# WHAT THIS TASK INVOLVES:
Each line of the data holding "locate" should be found and copied.

Records drawn from a dataset
-- ==== Sys2Proof/Laws/Answers.lean ====
section
/-! SUPPORT. The host's read of an answered word that answering does not change, and the fields of answered words. -/

namespace Sys2Proof.Machine

/-- The host's read of one window word is a transaction that the bus can carry. -/
theorem readOne_wf (s : State) {off : Nat} (h : off < Config.windowBytes) (h4 : off % 4 = 0) :
    (s.readOne off).wf = true := by
  have := base_le s
  have h1 := busAddr_toNat s h
  simp only [State.readOne, Transaction.wf, Transaction.length, Transaction.addr, h1, decide_eq_true_eq]
  unfold State.base at *
  simp only [Config.windowBytes] at h
  omega

/-- A read of a word whose answer changes nothing gives the owner's value (R159, R164). -/
theorem reads_word {s : State} (hi : s.busIdle) {off : Nat} (h : off < Config.windowBytes) (h4 : off % 4 = 0)
    {w : WinWord} (hw : locate off = w) (ha : w.isAnswered = true) (he : s.answerEffect w = s) :
    s.reads off (s.answer w) := by
  refine ⟨s.hostIssue (s.readOne off), ?_, ?_⟩
  · show (if (s.readOne off).wf then _ else _) = _
    rw [if_pos (readOne_wf s h h4)]
  · show Host.Outcome.next (s.hostIssue (s.readOne off)).progress = _
    have : s.hostReadOne off = (s.hostIssue (s.readOne off)).progress := by
      unfold State.hostReadOne State.hostIssue
      rw [hi.1]
      rfl
    rw [← this, read_answeredWord hi h hw ha, he]

/-- A field of a word as a number. -/
theorem place_eq (lo value : Nat) : place lo value = BitVec.ofNat 32 (2 ^ lo * value) := by
  unfold place
  apply BitVec.eq_of_toNat_eq
  rw [BitVec.toNat_shiftLeft, BitVec.toNat_ofNat, BitVec.toNat_ofNat, Nat.shiftLeft_eq, Nat.mod_mul_mod, Nat.mul_comm]

/-- A2 bit [3] shows the wait for the ring (R151, R152). -/
theorem fabricWord_waiting (s : State) : s.fabricWord.getLsbD 3 = (s.settle.unit == .waitRing) := by
  unfold State.fabricWord placeBit place
  cases s.fabric <;> cases s.notice.overflow <;> cases s.settle.unit <;> cases s.prover.running <;> rfl

/-- Only the clearing and the snapshot words change something when they are answered (R31, R85, R138). -/
theorem answerEffect_plain (s : State) {w : WinWord} (h3 : w ≠ .anchor .a3) (hp : ∀ p, w ≠ .port p .p2 ∧ w ≠ .port p .p3
    ∧ w ≠ .port p .p4) (hm : ∀ r, w ≠ .meter r 0) : s.answerEffect w = s := by
  unfold State.answerEffect
  split
  · exact absurd rfl h3
  · rename_i p
    exact absurd rfl (hp p).1
  · rename_i p
    exact absurd rfl (hp p).2.1
  · rename_i p
    exact absurd rfl (hp p).2.2
  · rename_i r i
    exact if_neg fun h => hm r (by rw [h])
  · rfl

/-! The offsets of the slots and of the rings -/

theorem locate_slot (p : PortId) (i : SlotId) : locate (0x2000 + 160 * p.val + 4 * i.val) = .slot p i := by
  have hp := p.isLt
  have hi := i.isLt
  have h3 : (0x2000 + 160 * p.val + 4 * i.val - slotBase) % 160 / 4 = i.val := by simp only [slotBase]; omega
  have h4 : (0x2000 + 160 * p.val + 4 * i.val - slotBase) / 160 = p.val := by simp only [slotBase]; omega
  unfold locate
  repeat rw [if_neg (by omega)]
  rw [if_pos (by omega), h3, h4]
  simp only [Fin.ofNat, Nat.mod_eq_of_lt hp, Nat.mod_eq_of_lt hi]

theorem locate_notice (i : Fin 512) (j : Fin 4) : locate (0x20000 + 16 * i.val + 4 * j.val) = .notice i := by
  have hp := i.isLt
  have hi := j.isLt
  have h4 : (0x20000 + 16 * i.val + 4 * j.val - noticeBase) / 16 = i.val := by simp only [noticeBase]; omega
  unfold locate
  repeat rw [if_neg (by omega)]
  rw [if_pos (by omega), h4]
  simp only [Fin.ofNat, Nat.mod_eq_of_lt hp]

theorem locate_ring (i : Fin 512) (j : Fin 32) : locate (0x40000 + 128 * i.val + 4 * j.val) = .ring i := by
  have hp := i.isLt
  have hi := j.isLt
  have h4 : (0x40000 + 128 * i.val + 4 * j.val - ringBase) / 128 = i.val := by simp only [ringBase]; omega
  unfold locate
  repeat rw [if_neg (by omega)]
  rw [if_pos (by omega), h4]
  simp only [Fin.ofNat, Nat.mod_eq_of_lt hp]

/-- A ring position is among the first `n` from an index exactly when some index there is less than `n` ahead. -/
theorem ringDist_lt (i : Fin 512) (a : BitVec 10) (n : Nat) :
    (i.val + 1024 - a.toNat) % 512 < n ↔ ∃ k : BitVec 10, k.toNat % 512 = i.val ∧ ringDist k a < n := by
  have hi := i.isLt
  have ha := a.isLt
  constructor
  · intro h
    refine ⟨a + BitVec.ofNat 10 ((i.val + 1024 - a.toNat) % 512), ?_, ?_⟩
    · rw [BitVec.toNat_add, BitVec.toNat_ofNat]; omega
    · unfold ringDist
      rw [BitVec.add_comm, BitVec.add_sub_cancel, BitVec.toNat_ofNat]
      omega
  · rintro ⟨k, h1, h2⟩
    unfold ringDist at h2
    have hk := k.isLt
    rw [BitVec.toNat_sub] at h2
    omega

/-! The pieces of a read (R164) -/

/-- R164: the pieces name the read's words in order; no run is empty and no two runs stand side by side. -/
theorem readPieces_span (s : State) (n : Nat) : ∀ a : Nat, ∃ pieces, s.readPieces (spanFrom a n) = pieces
    ∧ (pieces.flatMap fun x => match x with
        | .run b m => (spanFrom b m).map fun y => ReadPiece.run y 1
        | .answer w => [.answer w])
      = (spanFrom a n).map (fun y => if (s.wordAt y).isAnswered then .answer (s.wordAt y) else .run y 1)
    ∧ (∀ b m, ReadPiece.run b m ∈ pieces → 0 < m)
    ∧ (∀ i b m c l, pieces[i]? = some (.run b m) → pieces[i + 1]? ≠ some (.run c l))
    ∧ (∀ b m more, pieces = .run b m :: more → b = a) := by
  induction n with
  | zero => exact fun a => ⟨[], rfl, rfl, by simp, by simp, by simp⟩
  | succ n ih =>
    intro a
    obtain ⟨ps, h0, h1, h2, h3, h4⟩ := ih (a + 4)
    refine ⟨_, rfl, ?_⟩
    simp only [spanFrom, State.readPieces, h0, List.map_cons]
    cases (s.wordAt a).isAnswered
    · simp only [Bool.false_eq_true, if_false]
      split
      · rename_i b m more
        have hb := h4 b m more rfl
        subst hb
        simp only [if_true]
        refine ⟨?_, fun b' m' hm => ?_, fun i b' m' c l hi hi' => ?_, fun b' m' more' h => ?_⟩
        · rw [← h1]
          simp [spanFrom]
        · rcases List.mem_cons.mp hm with h | h
          · cases h
            omega
          · exact h2 _ _ (List.mem_cons_of_mem _ h)
        · cases i with
          | zero => exact h3 0 (a + 4) m c l rfl (by simpa using hi')
          | succ i => exact h3 (i + 1) b' m' c l (by simpa using hi) (by simpa using hi')
        · cases h
          rfl
      · rename_i hno
        refine ⟨?_, fun b' m' hm => ?_, fun i b' m' c l hi hi' => ?_, fun b' m' more' h => ?_⟩
        · rw [List.flatMap_cons, h1]
          simp [spanFrom]
        · rcases List.mem_cons.mp hm with h | h
          · cases h
            omega
          · exact h2 _ _ h
        · cases i with
          | zero =>
            cases hps : ps with
            | nil =>
              rw [hps] at hi'
              simp at hi'
            | cons y ys =>
              rw [hps] at hi'
              simp at hi'
              exact hno c l ys (by rw [hps, hi'])
          | succ i => exact h3 i b' m' c l (by simpa using hi) (by simpa using hi')
        · cases h
          rfl
    · simp only [if_true]
      refine ⟨?_, fun b' m' hm => ?_, fun i b' m' c l hi hi' => ?_, fun b' m' more' h => ?_⟩
      · rw [List.flatMap_cons, h1]
        rfl
      · rcases List.mem_cons.mp hm with h | h
        · cases h
        · exact h2 _ _ h
      · cases i with
        | zero => simp at hi
        | succ i => exact h3 i b' m' c l (by simpa using hi) (by simpa using hi')
      · cases h

/-- The pieces depend on the window's base alone. -/
theorem readPieces_congr {s t : State} (h : t.regionSel = s.regionSel) (l : List Nat) : t.readPieces l = s.readPieces l := by
  have hw : ∀ a, t.wordAt a = s.wordAt a := fun a => by simp only [State.wordAt, State.base, h]
  induction l with
  | nil => rfl
  | cons a l ih => simp only [State.readPieces, hw, ih]

end Sys2Proof.Machine
end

# RESULT OF THIS TASK:
    {w : WinWord} (hw : locate off = w) (ha : w.isAnswered = true) (he : s.answerEffect w = s) :
theorem locate_slot (p : PortId) (i : SlotId) : locate (0x2000 + 160 * p.val + 4 * i.val) = .slot p i := by
  unfold locate
theorem locate_notice (i : Fin 512) (j : Fin 4) : locate (0x20000 + 16 * i.val + 4 * j.val) = .notice i := by
  unfold locate
theorem locate_ring (i : Fin 512) (j : Fin 32) : locate (0x40000 + 128 * i.val + 4 * j.val) = .ring i := by
  unfold locate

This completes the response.